▶ BRIEF:
Find how many lines in the material below contain the word "spec" and give only that number.

▶ MATERIALS PROVIDED:

/-- Registers of block SCR, from the register and field tables of spec/04_screen_chain.md. -/
def regsSCR : List RegDesc := [
  ⟨"SCR_SYNC_CFG", 0x40090000, [], 1, [⟨0, 2, .rw, [0], .kept⟩, ⟨4, 4, .rw, [0], .kept⟩, ⟨8, 1, .rw, [0], .kept⟩]⟩,
  ⟨"SCR_SYNC_MASK", 0x40090004, [], 1, [⟨0, 32, .rw, [4294967295], .kept⟩]⟩,
  ⟨"SCR_SYNC_CMD", 0x40090008, [], 1, [⟨0, 1, .wo, [0], .reset⟩]⟩,
  ⟨"SCR_SYNC_STAT", 0x4009000C, [], 1, [⟨0, 16, .ro, [0], .kept⟩, ⟨16, 16, .ro, [0], .kept⟩]⟩,
  ⟨"SCR_SYNC_LAST", 0x40090010, [], 1, [⟨0, 32, .ro, [0], .kept⟩]⟩,
  ⟨"SCR_INT_STAT", 0x40090020, [], 1, [⟨0, 1, .w1c, [0], .reset⟩, ⟨1, 1, .w1c, [0], .reset⟩, ⟨2, 1, .w1c, [0], .reset⟩, ⟨3, 1, .w1c, [0], .reset⟩, ⟨4, 1, .w1c, [0], .reset⟩, ⟨5, 1, .w1c, [0], .reset⟩]⟩,
  ⟨"SCR_INT_EN", 0x40090024, [], 1, [⟨0, 6, .rw, [0], .kept⟩]⟩,
  ⟨"SCR_SAT", 0x40090030, [(7, 0x4)], 1, [⟨0, 32, .w1c, [0], .reset⟩]⟩,
  ⟨"SCR_WIN_OUT", 0x40090050, [(2, 0x4)], 1, [⟨0, 32, .ro, [0], .reset⟩]⟩,
  ⟨"SCR_WIN_FLAG", 0x40090058, [(2, 0x4)], 1, [⟨0, 32, .w1c, [0], .reset⟩]⟩,
  ⟨"SCR_FW_OUT", 0x40090060, [], 1, [⟨0, 32, .ro, [0], .reset⟩]⟩,
  ⟨"SCR_FW_FLAG", 0x40090064, [], 1, [⟨0, 32, .w1c, [0], .reset⟩]⟩,
  ⟨"SCR_WIN_CFGERR", 0x40090068, [(2, 0x4)], 1, [⟨0, 32, .ro, [0], .reset⟩]⟩,
  ⟨"SCR_PH", 0x40090100, [(32, 0x4)], 1, [⟨0, 7, .ro, [0], .kept⟩]⟩,
  ⟨"SCR_WIN_CFG", 0x40090400, [(64, 0x10)], 1, [⟨0, 1, .rw, [0], .kept⟩, ⟨4, 3, .rw, [0], .kept⟩]⟩,
  ⟨"SCR_WIN_LO", 0x40090404, [(64, 0x10)], 1, [⟨0, 24, .rw, [8388608], .kept⟩]⟩,
  ⟨"SCR_WIN_HI", 0x40090408, [(64, 0x10)], 1, [⟨0, 24, .rw, [8388607], .kept⟩]⟩,
  ⟨"SCR_WIN_HYST", 0x4009040C, [(64, 0x10)], 1, [⟨0, 23, .rw, [0], .kept⟩]⟩,
  ⟨"SCR_FW_CFG", 0x40090800, [(32, 0x10)], 1, [⟨0, 1, .rwq, [0], .kept⟩, ⟨4, 4, .rwq, [0], .kept⟩]⟩,
  ⟨"SCR_FW_LO", 0x40090804, [(32, 0x10)], 1, [⟨0, 24, .rwq, [8388608], .kept⟩]⟩,
  ⟨"SCR_FW_HI", 0x40090808, [(32, 0x10)], 1, [⟨0, 24, .rwq, [8388607], .kept⟩]⟩,
  ⟨"SCR_TAP_VAL", 0x40091000, [(256, 0x8)], 1, [⟨0, 32, .ro, [0], .reset⟩]⟩,
  ⟨"SCR_TAP_STAMP", 0x40091004, [(256, 0x8)], 1, [⟨0, 32, .ro, [0], .reset⟩]⟩]

/-- Registers of block CE, from the register and field tables of spec/05_control_engines.md. -/
def regsCE : List RegDesc := [
  ⟨"CE_RUNCTL", 0x400A0000, [(8, 0x2000)], 1, [⟨0, 1, .rwq, [0], .kept⟩, ⟨1, 1, .rwq, [0], .kept⟩, ⟨2, 1, .rwq, [0], .kept⟩, ⟨8, 8, .rwq, [0], .kept⟩]⟩,
  ⟨"CE_TICK", 0x400A0004, [(8, 0x2000)], 1, [⟨0, 2, .rwq, [3], .kept⟩, ⟨8, 8, .rwq, [0], .kept⟩, ⟨16, 8, .rwq, [0], .kept⟩]⟩,
  ⟨"CE_OUTCFG", 0x400A0008, [(8, 0x2000)], 1, [⟨0, 3, .rwq, [0, 1, 2, 3, 4, 5, 6, 7], .kept⟩]⟩,
  ⟨"CE_RCOUNT", 0x400A000C, [(8, 0x2000)], 1, [⟨0, 9, .rwq, [0], .kept⟩, ⟨16, 9, .rwq, [0], .kept⟩]⟩,
  ⟨"CE_DTNOM", 0x400A0010, [(8, 0x2000)], 1, [⟨0, 32, .rwq, [204800], .kept⟩]⟩,
  ⟨"CE_DTMAX", 0x400A0014, [(8, 0x2000)], 1, [⟨0, 32, .rwq, [819200], .kept⟩]⟩,
  ⟨"CE_STAT", 0x400A0018, [(8, 0x2000)], 1, [⟨0, 1, .ro, [0], .reset⟩, ⟨1, 1, .ro, [0], .kept⟩, ⟨2, 1, .ro, [0], .kept⟩, ⟨3, 1, .ro, [0], .reset⟩, ⟨4, 1, .ro, [1], (.val 1)⟩, ⟨5, 1, .ro, [0], .reset⟩, ⟨6, 1, .ro, [0], .kept⟩]⟩,
  ⟨"CE_FAULT", 0x400A001C, [(8, 0x2000)], 1, [⟨0, 1, .ro, [0], .kept⟩, ⟨1, 1, .ro, [0], .kept⟩, ⟨2, 1, .ro, [0], .kept⟩, ⟨3, 1, .ro, [0], .kept⟩]⟩,
  ⟨"CE_INT_STAT", 0x400A0020, [(8, 0x2000)], 1, [⟨0, 1, .w1c, [0], .reset⟩, ⟨1, 1, .w1c, [0], .reset⟩, ⟨2, 1, .w1c, [0], .reset⟩, ⟨3, 1, .w1c, [0], .reset⟩, ⟨4, 1, .w1c, [0], .reset⟩, ⟨5, 1, .w1c, [0], .reset⟩, ⟨6, 1, .w1c, [0], .reset⟩, ⟨7, 1, .w1c, [0], .reset⟩, ⟨8, 1, .w1c, [0], .reset⟩, ⟨9, 1, .w1c, [0], .reset⟩, ⟨10, 1, .w1c, [0], .reset⟩, ⟨11, 1, .w1c, [0], .reset⟩]⟩,
  ⟨"CE_INT_EN", 0x400A0024, [(8, 0x2000)], 1, [⟨0, 12, .rw, [0], .kept⟩]⟩,
  ⟨"CE_CMD", 0x400A0028, [(8, 0x2000)], 1, [⟨0, 1, .wo, [0], .reset⟩, ⟨1, 1, .wo, [0], .reset⟩]⟩,
  ⟨"CE_STAMP", 0x400A0030, [(8, 0x2000)], 2, [⟨0, 64, .ro, [0], .reset⟩]⟩,
  ⟨"CE_DT", 0x400A0038, [(8, 0x2000)], 1, [⟨0, 32, .ro, [0], .reset⟩]⟩,
  ⟨"CE_RUNCNT", 0x400A003C, [(8, 0x2000)], 1, [⟨0, 32, .ro, [0], .reset⟩]⟩,
  ⟨"CE_OVR_COUNT", 0x400A0040, [(8, 0x2000)], 1, [⟨0, 32, .ro, [0], .reset⟩]⟩,
  ⟨"CE_OVR_MERGED", 0x400A0044, [(8, 0x2000)], 1, [⟨0, 32, .ro, [0], .reset⟩]⟩,
  ⟨"CE_OVR_CONSEC", 0x400A0048, [(8, 0x2000)], 1, [⟨0, 8, .ro, [0], .reset⟩]⟩,
  ⟨"CE_CYCLES", 0x400A004C, [(8, 0x2000)], 1, [⟨0, 16, .ro, [0], .reset⟩, ⟨16, 16, .ro, [0], .reset⟩]⟩,
  ⟨"CE_SWAP", 0x400A0050, [(8, 0x2000)], 1, [⟨0, 1, .w1s, [0], .reset⟩, ⟨1, 1, .w1s, [0], .reset⟩]⟩,
  ⟨"CE_SWAP_STAT", 0x400A0054, [(8, 0x2000)], 1, [⟨0, 4, .ro, [0], .reset⟩, ⟨4, 8, .ro, [0], .reset⟩, ⟨12, 8, .ro, [0], .reset⟩, ⟨20, 8, .ro, [0], .reset⟩]⟩,
  ⟨"CE_STAGE_ADDR", 0x400A0060, [(8, 0x2000)], 1, [⟨0, 14, .rw, [0], .reset⟩, ⟨16, 2, .rw, [0], .reset⟩, ⟨24, 7, .ro, [0], .reset⟩]⟩,
  ⟨"CE_STAGE_DATA", 0x400A0064, [(8, 0x2000)], 1, [⟨0, 32, .wo, [0], .reset⟩]⟩,
  ⟨"CE_PEEK_ADDR", 0x400A0068, [(8, 0x2000)], 1, [⟨0, 16, .rw, [0], .reset⟩, ⟨16, 1, .rw, [0], .reset⟩]⟩,
  ⟨"CE_PEEK_DATA", 0x400A006C, [(8, 0x2000)], 1, [⟨0, 32, .ro, [0], .reset⟩]⟩] ++ [
  ⟨"CE_MB_SKIP", 0x400A0070, [(8, 0x2000)], 1, [⟨0, 32, .ro, [0], .reset⟩]⟩,
  ⟨"CE_MB_TORN", 0x400A0074, [(8, 0x2000)], 1, [⟨0, 32, .ro, [0], .reset⟩]⟩,
  ⟨"CE_ECC_CE", 0x400A0078, [(8, 0x2000)], 1, [⟨0, 32, .ro, [0], .kept⟩]⟩,
  ⟨"CE_TRC_CTL", 0x400A0080, [(8, 0x2000)], 1, [⟨0, 1, .w1s, [0], .reset⟩, ⟨1, 1, .rw, [0], .kept⟩, ⟨4, 4, .rw, [0], .kept⟩]⟩,
  ⟨"CE_TRC_POST", 0x400A0084, [(8, 0x2000)], 1, [⟨0, 18, .rw, [0], .kept⟩]⟩,
  ⟨"CE_TRC_STAT", 0x400A0088, [(8, 0x2000)], 1, [⟨0, 1, .ro, [0], .reset⟩, ⟨1, 1, .ro, [0], .reset⟩, ⟨2, 1, .ro, [0], .reset⟩, ⟨3, 1, .ro, [0], .reset⟩, ⟨4, 1, .ro, [0], .reset⟩]⟩,
  ⟨"CE_TRC_TRIGPOS", 0x400A008C, [(8, 0x2000)], 1, [⟨0, 18, .ro, [0], .reset⟩]⟩,
  ⟨"CE_TRC_TRIGSTAMP", 0x400A0090, [(8, 0x2000)], 2, [⟨0, 64, .ro, [0], .reset⟩]⟩,
  ⟨"CE_TRC_BANK", 0x400A00A0, [(8, 0x2000), (4, 0x4)], 1, [⟨0, 7, .rw, [0], .kept⟩, ⟨8, 7, .rw, [0], .kept⟩, ⟨16, 7, .rw, [0], .kept⟩, ⟨24, 7, .rw, [0], .kept⟩]⟩,
  ⟨"CE_TRC_PROBE", 0x400A00C0, [(8, 0x2000), (8, 0x4)], 1, [⟨0, 16, .rw, [0], .kept⟩]⟩,
  ⟨"CE7_MOVE", 0x400AE100, [], 1, [⟨0, 3, .wo, [0], .reset⟩, ⟨8, 1, .wo, [0], .reset⟩]⟩,
  ⟨"CE7_MOVE_STAT", 0x400AE104, [], 1, [⟨0, 1, .ro, [0], .reset⟩, ⟨1, 1, .ro, [0], .kept⟩, ⟨4, 3, .ro, [0], .kept⟩, ⟨8, 4, .ro, [0], .reset⟩]⟩]

/-- Registers of block PHT, from the register and field tables of spec/08_phasor_tracker.md. -/
def regsPHT : List RegDesc := [
  ⟨"PHT_OUT_CTL", 0x400C0000, [], 1, [⟨0, 1, .rw, [0], .kept⟩, ⟨1, 2, .rw, [0], .kept⟩]⟩,
  ⟨"PHT_OUT_DIV", 0x400C0004, [], 1, [⟨0, 16, .rw, [1], .kept⟩, ⟨16, 16, .rw, [64], .kept⟩]⟩,
  ⟨"PHT_OUT_STAT", 0x400C0008, [], 1, [⟨0, 1, .ro, [0], .reset⟩, ⟨1, 1, .ro, [0], .reset⟩]⟩,
  ⟨"PHT_PT_CFG", 0x400C0100, [(4, 0x80)], 1, [⟨0, 2, .rwq, [0], .kept⟩, ⟨2, 1, .rwq, [0], .kept⟩, ⟨4, 3, .rwq, [0], .kept⟩, ⟨8, 10, .rwq, [0], .kept⟩, ⟨24, 1, .rw, [0], .kept⟩]⟩,
  ⟨"PHT_PT_TAPS", 0x400C0104, [(4, 0x80)], 1, [⟨0, 8, .rwq, [0], .kept⟩, ⟨8, 8, .rwq, [0], .kept⟩]⟩,
  ⟨"PHT_PT_GAIN", 0x400C0108, [(4, 0x80)], 1, [⟨0, 32, .rwq, [0], .kept⟩]⟩,
  ⟨"PHT_PT_COMP", 0x400C010C, [(4, 0x80)], 1, [⟨0, 32, .rwq, [0], .kept⟩]⟩,
  ⟨"PHT_PT_HYST", 0x400C0110, [(4, 0x80)], 1, [⟨0, 32, .rw, [1028443341], .kept⟩]⟩,
  ⟨"PHT_PT_AMP_LO", 0x400C0114, [(4, 0x80)], 1, [⟨0, 32, .rw, [1062836634], .kept⟩]⟩,
  ⟨"PHT_PT_AMP_HI", 0x400C0118, [(4, 0x80)], 1, [⟨0, 32, .rw, [1066611507], .kept⟩]⟩,
  ⟨"PHT_PT_TIMING", 0x400C011C, [(4, 0x80)], 1, [⟨0, 8, .rw, [30], .kept⟩, ⟨8, 8, .rw, [120], .kept⟩, ⟨16, 8, .rw, [60], .kept⟩]⟩,
  ⟨"PHT_PT_TOL", 0x400C0120, [(4, 0x80)], 1, [⟨0, 16, .rw, [182], .kept⟩]⟩,
  ⟨"PHT_PT_STAT", 0x400C0124, [(4, 0x80)], 1, [⟨0, 1, .ro, [0], .reset⟩, ⟨1, 1, .ro, [0], .reset⟩, ⟨2, 1, .ro, [0], .reset⟩, ⟨3, 1, .ro, [0], .reset⟩, ⟨4, 1, .ro, [0], .reset⟩, ⟨5, 1, .ro, [0], .reset⟩]⟩,
  ⟨"PHT_PT_INT_STAT", 0x400C0128, [(4, 0x80)], 1, [⟨0, 1, .w1c, [0], .reset⟩, ⟨1, 1, .w1c, [0], .reset⟩, ⟨2, 1, .w1c, [0], .reset⟩, ⟨3, 1, .w1c, [0], .reset⟩, ⟨4, 1, .w1c, [0], .reset⟩, ⟨5, 1, .w1c, [0], .reset⟩]⟩,
  ⟨"PHT_PT_INT_EN", 0x400C012C, [(4, 0x80)], 1, [⟨0, 6, .rw, [0], .kept⟩]⟩,
  ⟨"PHT_PT_ANGLE", 0x400C0130, [(4, 0x80)], 1, [⟨0, 32, .ro, [0], .reset⟩]⟩,
  ⟨"PHT_PT_FREQ", 0x400C0134, [(4, 0x80)], 1, [⟨0, 32, .ro, [0], .reset⟩]⟩,
  ⟨"PHT_PT_EDGE_FAULT", 0x400C0138, [(4, 0x80)], 1, [⟨0, 32, .ro, [0], .kept⟩]⟩,
  ⟨"PHT_PT_SLIP_COUNT", 0x400C013C, [(4, 0x80)], 1, [⟨0, 32, .ro, [0], .kept⟩]⟩,
  ⟨"PHT_PT_AMP", 0x400C0140, [(4, 0x80)], 1, [⟨0, 32, .ro, [0], .reset⟩]⟩,
  ⟨"PHT_PT_EDGE_STAMP", 0x400C0144, [(4, 0x80)], 1, [⟨0, 32, .ro, [0], .reset⟩]⟩,
  ⟨"PHT_PT_SLIP_LAST", 0x400C0148, [(4, 0x80)], 1, [⟨0, 16, .ro, [0], .reset⟩]⟩]

/-- Registers of block PWM, from the register and field tables of spec/09_pwm.md. -/
def regsPWM : List RegDesc := [
  ⟨"PWM_TB", 0x400D0000, [], 2, [⟨0, 64, .ro, [0], .kept⟩]⟩,
  ⟨"PWM_GLOAD", 0x400D0008, [], 1, [⟨0, 8, .wo, [0], .reset⟩]⟩,
  ⟨"PWM_LEVEL0", 0x400D0010, [], 1, [⟨0, 32, .ro, [0], .reset⟩]⟩,
  ⟨"PWM_LEVEL1", 0x400D0014, [], 1, [⟨0, 16, .ro, [0], .reset⟩]⟩,
  ⟨"PWM_HOLD0", 0x400D0018, [], 1, [⟨0, 32, .ro, [0], .kept⟩]⟩,
  ⟨"PWM_HOLD1", 0x400D001C, [], 1, [⟨0, 16, .ro, [0], .kept⟩]⟩,
  ⟨"PWM_PG_CTL", 0x400D0100, [(8, 0x80)], 1, [⟨0, 1, .rwq, [0], .kept⟩, ⟨1, 1, .rwq, [0], .kept⟩, ⟨2, 2, .rwq, [0], .kept⟩, ⟨4, 4, .rwq, [0], .kept⟩, ⟨8, 1, .rwq, [0], .kept⟩, ⟨12, 4, .rw, [0], .kept⟩]⟩,
  ⟨"PWM_PG_STAT", 0x400D0104, [(8, 0x80)], 1, [⟨0, 1, .ro, [0], .reset⟩, ⟨1, 1, .ro, [0], .reset⟩, ⟨2, 1, .ro, [0], .reset⟩, ⟨3, 1, .ro, [0], .reset⟩, ⟨4, 1, .ro, [0], .reset⟩]⟩,
  ⟨"PWM_PG_INT_STAT", 0x400D0108, [(8, 0x80)], 1, [⟨0, 1, .w1c, [0], .reset⟩, ⟨1, 1, .w1c, [0], .reset⟩, ⟨2, 1, .w1c, [0], .reset⟩, ⟨3, 1, .w1c, [0], .reset⟩, ⟨4, 1, .w1c, [0], .reset⟩, ⟨5, 1, .w1c, [0], .reset⟩, ⟨6, 1, .w1c, [0], .reset⟩, ⟨7, 1, .w1c, [0], .reset⟩]⟩,
  ⟨"PWM_PG_INT_EN", 0x400D010C, [(8, 0x80)], 1, [⟨0, 8, .rw, [0], .kept⟩]⟩,
  ⟨"PWM_PG_PERIOD_SH", 0x400D0110, [(8, 0x80)], 2, [⟨0, 40, .rw, [52428800], .kept⟩]⟩,
  ⟨"PWM_PG_PERIOD", 0x400D0118, [(8, 0x80)], 2, [⟨0, 40, .ro, [52428800], .kept⟩]⟩,
  ⟨"PWM_PG_PHASE", 0x400D0120, [(8, 0x80)], 1, [⟨0, 32, .rwq, [0], .kept⟩]⟩,
  ⟨"PWM_PG_DT", 0x400D0124, [(8, 0x80)], 1, [⟨0, 18, .rwq, [0], .kept⟩]⟩,
  ⟨"PWM_PG_MINP", 0x400D0128, [(8, 0x80)], 1, [⟨0, 18, .rwq, [0], .kept⟩]⟩,
  ⟨"PWM_PG_BOOT", 0x400D012C, [(8, 0x80)], 1, [⟨0, 4, .rwq, [0], .kept⟩, ⟨4, 20, .rwq, [0], .kept⟩]⟩,
  ⟨"PWM_PG_TRG", 0x400D0130, [(8, 0x80), (4, 0x4)], 1, [⟨0, 32, .rw, [0], .kept⟩]⟩,
  ⟨"PWM_PG_LOADALL", 0x400D0140, [(8, 0x80)], 1, [⟨0, 1, .w1s, [0], .reset⟩]⟩,
  ⟨"PWM_PG_PCOUNT", 0x400D0144, [(8, 0x80)], 1, [⟨0, 32, .ro, [0], .reset⟩]⟩,
  ⟨"PWM_PG_LASTLOAD", 0x400D0148, [(8, 0x80)], 2, [⟨0, 64, .ro, [0], .reset⟩]⟩,
  ⟨"PWM_CH_CFG", 0x400D0800, [(48, 0x20)], 1, [⟨0, 1, .rwq, [0], .kept⟩, ⟨1, 3, .rwq, [0], .kept⟩, ⟨4, 1, .rwq, [0], .kept⟩, ⟨5, 1, .rwq, [0], .kept⟩]⟩,
  ⟨"PWM_CH_DUTY_SH", 0x400D0808, [(48, 0x20)], 2, [⟨0, 40, .rw, [0], .kept⟩]⟩,
  ⟨"PWM_CH_DUTY", 0x400D0810, [(48, 0x20)], 2, [⟨0, 40, .ro, [0], .kept⟩]⟩,
  ⟨"PWM_LN_ILK", 0x400D0E00, [(12, 0x4)], 1, [⟨0, 2, .rwq, [0], .kept⟩, ⟨4, 4, .rwq, [0], .kept⟩, ⟨8, 4, .rwq, [0], .kept⟩, ⟨12, 4, .rwq, [0], .kept⟩, ⟨16, 4, .rwq, [0], .kept⟩, ⟨24, 8, .ro, [0], .reset⟩]⟩]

▶ RESULT FOR THIS TASK:
4